In the midst of this crisis, Congress may enact ruinous legislation, starting a global race to the bottom that decimates venture investment and cripples new company formation. To prevent the doomsday scenario that would be the consequence of such legislation, our industry needs to act, starting with updating the social contract that underpins the biopharmaceutical economy. Society will not be able to afford the coming wave of life-altering and potentially curative treatments, including cell and gene therapies, unless we address ways to pay for them.

Separating good ideas from bad

If we just want to cut the price of drugs, that’s easy: stop investing in cutting-edge biotechnologies. Simply state that we have many treatments, some cures, and that “this is the best we can do and afford.” But we will not take this option. We know that we still need many more treatments and cures for the devastating diseases, both rare and common, that claim millions of lives each year. We still want to enhance and extend human life and eliminate an enormous amount of human suffering. We also will need new vaccines, antibiotics, and antivirals to address future pandemics before they spread.

America’s biotechnology ecosystem needs to adopt the collaboration, innovation, and sense of urgency that we brought to the COVID vaccine sprint to bring new treatments and cures to all patients faster, more efficiently and more equitably than ever before.

Pragmatic changes in how the U.S. prices and pays for medicines can help us get there.

For example, double-digit annual price increases on medicines has undermined our industry’s reputation. This practice must end. Shifting to value- and outcomes-based agreements that link prices to drugs’ real-world performance can help companies and payers make health-care expenditures more sustainable without weakening incentives to innovate.
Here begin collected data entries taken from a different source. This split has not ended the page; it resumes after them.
-- ==== Sys2Proof/Machine/State.lean ====
section
/-! DEFINITION. The state of the engine and of the host that drives it, as plain data, and the state after
power-on reset. -/

namespace Sys2Proof.Machine

/-- Sparse memory of `n`-bit cells: (address, value) pairs, addresses strictly rising. A listed address is
*written*, an unlisted one *unwritten* (R66). For pixel memory the pairs are `Host.Cell`. -/
abbrev Memory (n : Nat) := List (Nat × BitVec n)

/-- The fourteen registers of the register space (R20). -/
inductive Reg where
  | cmd | status | width | height | channels | textLen | opa | opb
  | result | procCount | capBits | reqBits | sentPos | bitsScanned
  deriving DecidableEq, Repr

/-- A move of the host on the engine's ports (R14, R67, R68), or its polling loop (R95). -/
inductive HostOp where
  /-- Register port write of `bytes` bytes at `offset`; only a whole aligned word has a meaning (R67). -/
  | regWrite (offset : BitVec 8) (bytes : Nat) (value : Word)
  /-- Register port read (R67). -/
  | regRead (offset : BitVec 8) (bytes : Nat)
  /-- Pixel port write of one byte (R68). -/
  | pixWrite (addr : Nat) (value : Byte)
  /-- Pixel port read of one byte (R68). -/
  | pixRead (addr : Nat)
  /-- Text port write of one word (R68). -/
  | txtWrite (idx : Nat) (value : Word)
  /-- Text port read of one word (R68). -/
  | txtRead (idx : Nat)
  /-- `WAIT`: read STATUS again and again until DONE = 1 (R95). -/
  | wait
  deriving DecidableEq, Repr

/-- Who makes a move: the host, the engine (R14), or the platform, which applies a reset (R230). -/
inductive Turn where
  | host
  | engine
  | reset
  deriving DecidableEq, Repr

/-- The machine. First the spec's own state (R20, R44, R60), then the model's: the build's parameters (R7),
the host agent (R14), the order of the moves (R241) and the counter of the free values (R43, R68). -/
structure State where
  /-- STATUS (R24 to R29): the stored bits [7:0]; bits [31:8] are reserved and read as 0. -/
  status : BitVec 8
  /-- WIDTH (R30): the stored bits [14:0]. -/
  width : BitVec 15
  /-- HEIGHT (R31): the stored bits [14:0]. -/
  height : BitVec 15
  /-- CHANNELS (R32): the stored bits [2:0]. -/
  channels : BitVec 3
  /-- TEXT_LEN (R33). -/
  textLen : Word
  /-- OPA (R34). -/
  opa : Word
  /-- OPB (R35). -/
  opb : Word
  /-- RESULT (R36). -/
  result : Word
  /-- PROC_COUNT (R37). -/
  procCount : Word
  /-- CAP_BITS (R38). -/
  capBits : Word
  /-- REQ_BITS (R39). -/
  reqBits : Word
  /-- SENT_POS (R40). -/
  sentPos : Word
  /-- BITS_SCANNED (R41). -/
  bitsScanned : Word
  /-- PEND, the hidden latch of the accepted command word (R44). -/
  pend : Word
  /-- Pixel memory PIX (R60): the written bytes (R47(a), R66). -/
  pix : List Host.Cell
  /-- Text memory TXT (R60): the written words (R47(a), R66). -/
  txt : List (Nat × Word)
  /-- The build: PIX_BYTES and TEXT_DEPTH (R7). No step changes it. -/
  params : Params
  /-- The model's own: the host's remaining moves, next first (R14, R94). -/
  host : List HostOp
  /-- The model's own: who makes the next moves, next first (R241, U13; log entry 7). -/
  turns : List Turn
  /-- The model's own: the value the host's last read returned, zero-extended; `none` before any. -/
  lastRead : Option Word
  /-- The model's own: how many free values have been drawn (R43, R68; log entry 3). -/
  freeCount : Nat
  deriving DecidableEq, Repr

/-- Why a step stops with a fault. -/
inductive Fault where
  /-- UNINIT (R212): raised by the completion of EMBED, EXTRACT, CAPACITY or SER_BYTE that reaches a read point
  of R66 with an unwritten location in the named region. Safe: the hardware goes on with an unspecified value. -/
  | uninit
  deriving DecidableEq, Repr

/-- Why a step has no meaning. -/
inductive Refusal where
  /-- An instruction whose arm of `exec` has no meaning yet (none in this model). Safe. -/
  | notModelled (mnemonic : String)
  /-- R213(a): raised by a host register access that is not a whole aligned 32-bit word (R67). Safe. -/
  | partialRegisterAccess
  /-- R213(b): raised by a host PIX or TXT port access while STATUS.BUSY = 1 (R70). Safe. -/
  | memoryAccessWhileBusy
  deriving DecidableEq, Repr

/-- What a step answers. -/
abbrev Result := Host.Outcome State Fault Refusal

/-- The state right after power-on reset of a build (R230 to R232): every register and PEND 0, every memory
location unwritten. The model's own fields start empty. -/
def State.powerOn (p : Params) : State :=
  { status := 0, width := 0, height := 0, channels := 0, textLen := 0, opa := 0, opb := 0, result := 0,
    procCount := 0, capBits := 0, reqBits := 0, sentPos := 0, bitsScanned := 0, pend := 0,
    pix := [], txt := [], params := p, host := [], turns := [], lastRead := none, freeCount := 0 }

/-- The state after power-on reset of the build `Config.params`. -/
def State.reset : State := State.powerOn Config.params

end Sys2Proof.Machine
end

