/-- The detector after a list of bits: still running on the last 40 of them, or stopped at the first match. -/
theorem foldl_detectorPush (l : List Bool) :
    (firstMatch l = none → l.foldl detectorPush detectorStart = { sw := window l, q := l.length, pos := none }) ∧
    (∀ p, firstMatch l = some p →
      (l.foldl detectorPush detectorStart).pos = some p ∧ (l.foldl detectorPush detectorStart).q = p + 40) := by
  induction l using List.reverseRecOn with
  | nil => exact ⟨fun _ => rfl, nofun⟩
  | append_singleton l b ih =>
    obtain ⟨hrunning, hstopped⟩ := ih
    rw [List.foldl_append, List.foldl_cons, List.foldl_nil]
    cases hm : firstMatch l with
    | some p =>
      obtain ⟨hpos, hq⟩ := hstopped p hm
      have hstay : detectorPush (l.foldl detectorPush detectorStart) b = l.foldl detectorPush detectorStart := by
        rw [detectorPush, hpos]
      rw [hstay, firstMatch_append_of_some hm]
      exact ⟨nofun, fun p' hp' => Option.some.inj hp' ▸ ⟨hpos, hq⟩⟩
    | none =>
      have hpush : detectorPush { sw := window l, q := l.length, pos := none } b =
          { sw := window (l ++ [b]), q := l.length + 1, pos := firstMatch (l ++ [b]) } := by
        rw [firstMatch_append_of_none hm, window_append]
        rfl
      rw [hrunning hm, hpush]
      refine ⟨fun hnone => by rw [hnone, List.length_append, List.length_singleton], fun p hp => ⟨hp, ?_⟩⟩
      rw [firstMatch_append_of_none hm] at hp
      split at hp
      · next hmatch =>
        have hp' := Option.some.inj hp
        show l.length + 1 = p + 40
        omega
      · cases hp

/-! ## The statements -/

/-- Settles O1: each word is the encoding of its command. -/
theorem commandWordsDecodeAsListed : Obligations.CommandWordsDecodeAsListed := by
  unfold Obligations.CommandWordsDecodeAsListed
  exact ⟨decode_encode .embed, decode_encode .extract, decode_encode .capacity, decode_encode .serByte,
    decode_encode .chanEmbed, decode_encode .chanExtract, decode_encode .pixSelect, decode_encode .sentMatch⟩

/-- Settles O13: 40 bits and 39 shifts, all closed facts. -/
theorem sentinelPattern : Obligations.SentinelPattern := by
  unfold Obligations.SentinelPattern
  exact ⟨rfl, length_sentBits, by decide, by decide⟩

/-- Settles O17: decoding takes serialized bytes off the front, and the bytes are the code points. -/
theorem decodeInvertsEncode : Obligations.DecodeInvertsEncode := by
  unfold Obligations.DecodeInvertsEncode
  intro T S h
  obtain ⟨hfits, rfl⟩ := encodeText_eq_some h
  have htake := take_stream (T.map lowByte)
  rw [List.length_map] at htake
  rw [htake, decodeBits_flatMap_bits8, stream, decodeBits_flatMap_bits8, List.map_append, map_setWidth_lowByte hfits]
  exact ⟨rfl, rfl⟩
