/-- The held pages that a context's streams count at an instant (R232): the mirrored state from a checkpoint's commit, done
or planned, until its stream's deadline. -/
def Ctx.heldForMirror (x : Ctx) (t : Ns) : Nat :=
  match x.mirror with
  | none => 0
  | some m =>
    let live := (x.stream.map fun st => decide (t < st.deadline)).getD false
    let planned := x.steps.any fun u =>
      let d := u.t0 + u.hdr.commitDl
      u.kind == .host && u.hdr.mode != 4 && u.state != .committed && u.hdr.step.toNat % m.interval == 0
        && decide (d ≤ t ∧ t < d + m.interval * m.minPeriod)
    if m.send.isSome && (live || planned) then m.pages else 0

/-- Pool pages planned at an instant over every context, one of them with extra spans (R201). A standing pattern counts
two PERIOD_P: the open period and the held pages of the one before. -/
def State.poolAt (s : State) (c : CtxId) (extra : List Span) (t : Ns) : Nat :=
  (allCtx.map fun d =>
    let x := s.ctx d
    let r := rowOf d
    let l := s.lastNow r
    spansAt t l.1 l.2.1 l.2.2 (x.spans ++ if d = c then extra else []) + s.foldingAt r t + x.heldForMirror t
      + (match x.pattern with
        | some p => 2 * p.p
        | none => 0)).sum

/-- The most pool pages planned at any instant that matters for a new group: the T0 of each group from its own on. -/
def State.poolPeak (s : State) (c : CtxId) (g : Span) : Nat :=
  let all := allCtx.flatMap fun d => (s.ctx d).spans
  let times := g.t0 :: (all ++ [g]).flatMap fun h => [h.t0, h.dl]
  ((times.filter fun t => decide (s.clk.now ≤ t)).map (s.poolAt c [g])).foldl max 0

/-- Slots of a row in use at the T0 of a new group (R199), each group taken to commit. -/
def State.slotsAt (s : State) (c : CtxId) (t : Ns) : Nat :=
  let r := rowOf c
  let spans := (s.ctx c).spans.filter fun g => decide (s.clk.now ≤ g.dl)
  let firstDl := (spans.head?.map (·.dl))
  let now := ((List.finRange 8).filter fun k =>
    match s.slot r k with
    | .free | .open | .prepared => false
    | .last => match firstDl with
      | some d => decide (t < d + walkBound ((s.group? r k).map (·.p) |>.getD 0) ((s.group? r k).map Group.pageShadows |>.getD 0))
      | none => true
    | .folding => decide (t < ((s.group? r k).map fun g => g.walkFrom + walkBound g.p g.pageShadows).getD 0)
    | .aborting => decide (t < ((s.group? r k).map fun g => g.walkFrom + walkBound g.p 0).getD 0)).length
  let planned := (spans.zipIdx.filter fun p =>
    match spans[p.2 + 1]? with
    | some n => decide (p.1.t0 ≤ t ∧ t < n.dl + walkBound p.1.p p.1.c)
    | none => decide (p.1.t0 ≤ t)).length
  now + planned

/-- Groups of a context open together with a span (R199): a standing pattern counts one. -/
def State.openWith (s : State) (c : CtxId) (g : Span) : Nat :=
  let x := s.ctx c
  (x.spans.filter fun h => overlaps g.t0 g.dl h.t0 h.dl).length
    + (if x.pattern.isSome then 1 else 0)

end Sys2Proof.Machine
end

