-- ==== Sys2Proof/Machine/Collective.lean ====
section
/-! DEFINITION. Collective commands as they run (R51, R241, R242, R254 to R263): their completion, the messages that arrive for
them, and their deadline. -/

namespace Sys2Proof.Machine

/-! ### Completion -/

/-- The 4-byte words of lanes. -/
def laneBytes (ls : List Lane) : List Byte := ls.flatMap fun l => leBytes 4 l.word.toNat

/-- What STAGE holds once the command has completed (R257): every contribution in the slot of its position, then the block
results (log entry 41: the model writes them when the command completes). -/
def CollJob.stageWrites (j : CollJob) (v : View) (k : Cmd) (p : Nat) : List (Nat × List Byte) :=
  match j.stage with
  | none => []
  | some t =>
    if 1 < j.d.op then []
    else
      let slot := fun (i : Nat) (ls : List Lane) => (t.base + 4 * j.l * i, laneBytes ls)
      let b := if j.g ≤ 128 then 0 else p / 128
      let m := if j.g ≤ 128 then j.g else j.blockSize b
      let ones := (j.levelShards p).zipIdx.flatMap fun si =>
        (List.range m).filterMap fun i =>
          if si.2 * m + i < j.g then
            (j.contribution v k p (128 * b + i) si.1).map (slot (si.2 * m + i))
          else none
      let twos := (List.range j.blocks).filterMap fun i =>
        if j.levelOwner i p = p then (j.level1 v k p p).map fun r => slot (j.g + i) (r.map narrowed)
        else (j.segBytes k (j.levelOwner i p) p 1 p (j.size p * 4)).map fun bs => slot (j.g + i) (j.lanes 4 bs)
      (ones ++ twos).filter fun w => !w.2.isEmpty

/-- The bytes of a capture of a PERMUTE: what arrives, in table order (DESIGN CHOICE, log entry 42). -/
def CollJob.captureMoves (j : CollJob) (v : View) (p : Nat) : List (Nat × List Byte) :=
  match j.capture with
  | none => []
  | some t =>
    let ds := j.dests p
    scatter (ds.map fun d => { addr := d.1, len := d.2 }) (v.bytes t.base ((ds.map (·.2)).sum))

/-- The codes of a capture tensor. -/
def Tensor.allCodes (t : Tensor) (v : View) : List Nat := (List.range t.count).map (t.codeOfIdx v)

/-- The writes of a command that has everything, and its saturation flag; in a replay the capture stands for what would be
communicated (R241, R242). -/
def CollJob.results (j : CollJob) (v : View) (committed : Nat → Nat → List Byte) (k : Cmd) (p : Nat) (replay : Bool) :
    Option (List (Nat × List Byte) × Bool) :=
  if replay then
    if j.d.op = 4 then some (j.captureMoves v p, false)
    else match j.out, j.capture with
      | some o, some c => some (codeWrites v o (c.allCodes v), false)
      | _, _ => some ([], false)
  else do
    let d ← j.delivered v committed k p
    let moved ← if j.d.op = 4 then j.placed v committed k p else some []
    let cap := match j.capture with
      | some c => if j.d.op = 4 then [(c.base, moved.flatMap (·.2))] else codeWrites v c d.1
      | none => []
    some ((match j.out with
        | some o => codeWrites v o d.1
        | none => []) ++ moved ++ cap ++ j.stageWrites v k p, d.2)

/-- The memory a command reads besides descriptors. -/
def CollJob.reads (j : CollJob) : List (Nat × Nat) :=
  optExtents j.inT ++ j.parts.flatMap Tensor.extents ++ optExtents j.routes
  ++ (j.moves.filter fun m => some m.src == j.pos).map fun m => (m.from_, m.len)

/-- Return the credit of the buffer that a RECV took (R260): an empty stage-queue message with its buffer and command
(DESIGN CHOICE, log entry 36). -/
def State.returnCredit (s : State) (r : CmdRef) (t : Step) (j : CollJob) : State :=
  let peer := j.members.getD j.d.peer 0
  s.sendData r.ctx peer (flowFor 0 peer) 1 fun p =>
    { p with step := t.hdr.step.setWidth 32, cmd := BitVec.ofNat 12 r.idx, slot := BitVec.ofNat 16 (j.pos.getD 0) }

/-- What a collective command does when it completes. -/
def collEffect (r : CmdRef) : Effect := fun s t k =>
  match s.collJob r.ctx t k with
  | none => (s, some .fault)
  | some j =>
    match j.pos with
    | none => (s, none)
    | some p =>
      if !s.canRead r.ctx t (j.descExtents k.entry.desc ++ j.reads) then (s, some .fault)
      else if j.d.op = 4 ∧ overlapping (j.dests p) then (s, some .permuteOverlap)
      else
        let v := s.cmdView r.ctx t
        match j.results v s.commitView k p (t.hdr.mode == 4) with
        | none => (s, some .fault)
        | some w =>
          let e := s.cmdWrite r.ctx t w.1
          let s1 := e.1.modCmd r fun k => { k with saturated := w.2, dropped := dropCounts (j.routed v) }
          (if j.d.op = 8 && t.hdr.mode != 4 then s1.returnCredit r t j else s1, e.2)

/-- Is a collective command done: every packet it sent is acknowledged (R279), a SEND has placed its buffer, and everything
it needs has arrived? -/
def State.collDone (s : State) (r : CmdRef) : Bool :=
  match s.step? r, s.cmd? r with
  | some t, some k =>
    match s.collJob r.ctx t k with
    | none => true
    | some j =>
      match j.pos with
      | none => true
      | some p => t.hdr.mode == 4
        || (s.sentAcked r t && (if j.d.op = 7 then k.marked 8 else j.ready (s.stepView r.ctx t) s.commitView k p))
  | _, _ => false

/-- A collective command completes (R254): 2 µs at least (R258). -/
def execCollectiveCommandComplete (r : CmdRef) (s : State) : Host.Outcome State Fault Refusal :=
  .next <| if s.collDone r then s.completeCmd r 5 (fun _ _ _ => 2000) (collEffect r) else s

/-! ### Messages -/

/-- The running or admitted collective command that a message names (R257, R281). -/
def State.collOf (s : State) (c : CtxId) (p : OxtPkt) : Option (CmdRef × Step × Cmd) := do
  let r ← s.commandOf c p
  let t ← s.step? r
  let k ← s.cmd? r
  if k.alive && engineKind k.entry.engine == 5 && t.hdr.mode != 4 then some (r, t, k) else none

/-- Add a piece that arrived from a position. -/
def Cmd.stagePiece (k : Cmd) (pos off : Nat) (bs : List Byte) : Cmd :=
  if k.staged.any fun s => s.phase == 0 && s.pos == pos then
    { k with staged := k.staged.map fun s =>
        if s.phase == 0 && s.pos == pos then { s with pieces := s.pieces ++ [(off, bs)] } else s }
  else { k with staged := k.staged ++ [{ phase := 0, shard := 0, pos := pos, pieces := [(off, bs)] }] }

/-- Count a message that fills nothing (R257). -/
def State.dropMessage (s : State) : State := { s with fab := { s.fab with unmatched := s.fab.unmatched + 1 } }

/-- A contribution is staged in the slot of its list position; a second one for the same place is dropped and counted, and the
first stands (R257). -/
def State.stageMessage (s : State) (c : CtxId) (p : OxtPkt) : State :=
  match s.collOf c p with
  | none => s.dropMessage
  | some (r, t, k) =>
    match s.collJob c t k with
    | none => s.dropMessage
    | some j =>
      let pos := p.slot.toNat
      if j.g ≤ pos ∨ j.d.op = 7 ∨ j.d.op = 8 ∨ ((k.arrived pos).any fun x => x.1 == p.offset.toNat) then s.dropMessage
      else (s.modCmd r fun k => k.stagePiece pos p.offset.toNat p.payload).collAdvance r

/-- A collective contribution arrives (R257, R281). -/
def execCollectiveMessage (p : OxtPkt) (s : State) : Host.Outcome State Fault Refusal :=
  .next (s.receive p 0 0 (fun t c => (t.collOf c p).isSome) fun t c => t.stageMessage c p)

/-- A SEND's credit comes back: waiting SENDs of the step may try again (R260, R261). -/
def State.creditBack (s : State) (c : CtxId) (r : CmdRef) : State :=
  let s1 := s.modCmd r fun k => k.mark 9 0
  (s1.modStep c r.step fun t => { t with cmds := t.cmds.map fun k =>
    if k.state = .suspended ∧ k.waitSince.isSome ∧ engineKind k.entry.engine = 5 then { k with waitSince := none } else k }).dispatch

/-- A buffer arrives in a stage queue: beyond DEPTH or BUF it ends the RECV as a detected fault (R253), otherwise it is
written to its buffer of STAGE (R260). -/
def State.queueData (s : State) (c : CtxId) (p : OxtPkt) : State :=
  match s.commandOf c p with
  | none => s.dropMessage
  | some r =>
    match s.step? r, s.cmd? r with
    | some t, some k =>
      match s.collJob c t k with
      | none => s.dropMessage
      | some j =>
        if j.d.op = 7 then (if p.payload.isEmpty && k.marked 8 then s.creditBack c r else s.dropMessage)
        else if j.d.op ≠ 8 ∨ !k.alive then s.dropMessage
        else
          let b := p.slot.toNat
          let off := p.offset.toNat
          if j.d.depth ≤ b ∨ j.d.buf < off + p.payload.length then s.faultCmd r .fault
          else if (k.arrived 0).any fun x => x.1 == off then s.dropMessage
          else
            let s1 := match j.stage with
              | some t => s.putBase (t.base + b * j.d.buf + off) p.payload
              | none => s
            (s1.modCmd r fun k => k.stagePiece 0 off p.payload).collAdvance r
    | _, _ => s.dropMessage

/-- A SEND buffer arrives in a stage queue at the receiver (R260, R281). -/
def execStageQueueData (p : OxtPkt) (s : State) : Host.Outcome State Fault Refusal :=
  .next (s.receive p 0 1 (fun t c => (t.commandOf c p).isSome) fun t c => t.queueData c p)

/-! ### The collective deadline (R51) -/

/-- Report a timeout suspicion for each missing rank (R287). -/
def State.missingRanks (s : State) (c : CtxId) (missing : List Nat) : State :=
  missing.foldl (fun u r => u.suspect .timeout (some c) r 0 (u.ctx c).job.epoch.toNat) s

/-- A wait for peers ends at its collective deadline or at the command's own, whichever is earlier; the commit-ready wait at
2 ms or the commit deadline (R51, R206). -/
def State.waitOver (s : State) : WaitRef → Bool
  | .command r =>
    match s.step? r, s.cmd? r with
    | some t, some k =>
      match k.waitSince with
      | some w => k.alive && decide (min (w + k.entry.coll) (t.deadline k) ≤ s.clk.now)
      | none => false
    | _, _ => false
  | .commitReady c uid =>
    match (s.ctx c).step? uid with
    | some t => t.state == .prepared && decide (min (t.prepared + 2000000) (t.t0 + t.hdr.commitDl) ≤ s.clk.now)
    | none => false

/-- A collective or commit-ready wait passes its deadline: the step aborts and names the missing ranks (R51). -/
def execCollectiveDeadline (w : WaitRef) (missing : List Nat) (s : State) : Host.Outcome State Fault Refusal :=
  .next <| if !s.up || !s.waitOver w then s else
    let at_ : CtxId × Nat := match w with
      | .command r => (r.ctx, r.step)
      | .commitReady c uid => (c, uid)
    ((s.abortStep at_.1 at_.2 .abortedFault .peerMissing (missing.headD 0)).missingRanks at_.1 missing).dispatch

end Sys2Proof.Machine
end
Furthermore, the co-pays that patients pay for medicines should be greatly reduced, and in many cases eliminated. No person should ever have to go without medicines because they cannot afford their prescription co-pay. The pain and sacrifice of many families due to high out-of-pocket costs of medicines can be devastating. Access to innovative medicines must be universal.

Finally, Congress should strengthen incentives for physicians serving Medicare patients to prescribe more affordable FDA-approved biosimilars. The bipartisan Grassley-Wyden bill that foundered in the Republican-held Senate last year is a good place to start that update, and includes many of these ideas.

Unfortunately, too many policymakers take America’s biotech ecosystem for granted, and are threatening to import price controls and other measures from abroad that would wreak havoc on America’s ability to lead the world in the development of new medical treatments and cures.

This would be a tragic error. We can and must do better.

John Crowley is chairman and CEO of Amicus Therapeutics Inc. (NASDAQ:FOLD). Kush Parmar is managing partner at 5AM Ventures, one of the founding partners of the COVID R&D Alliance.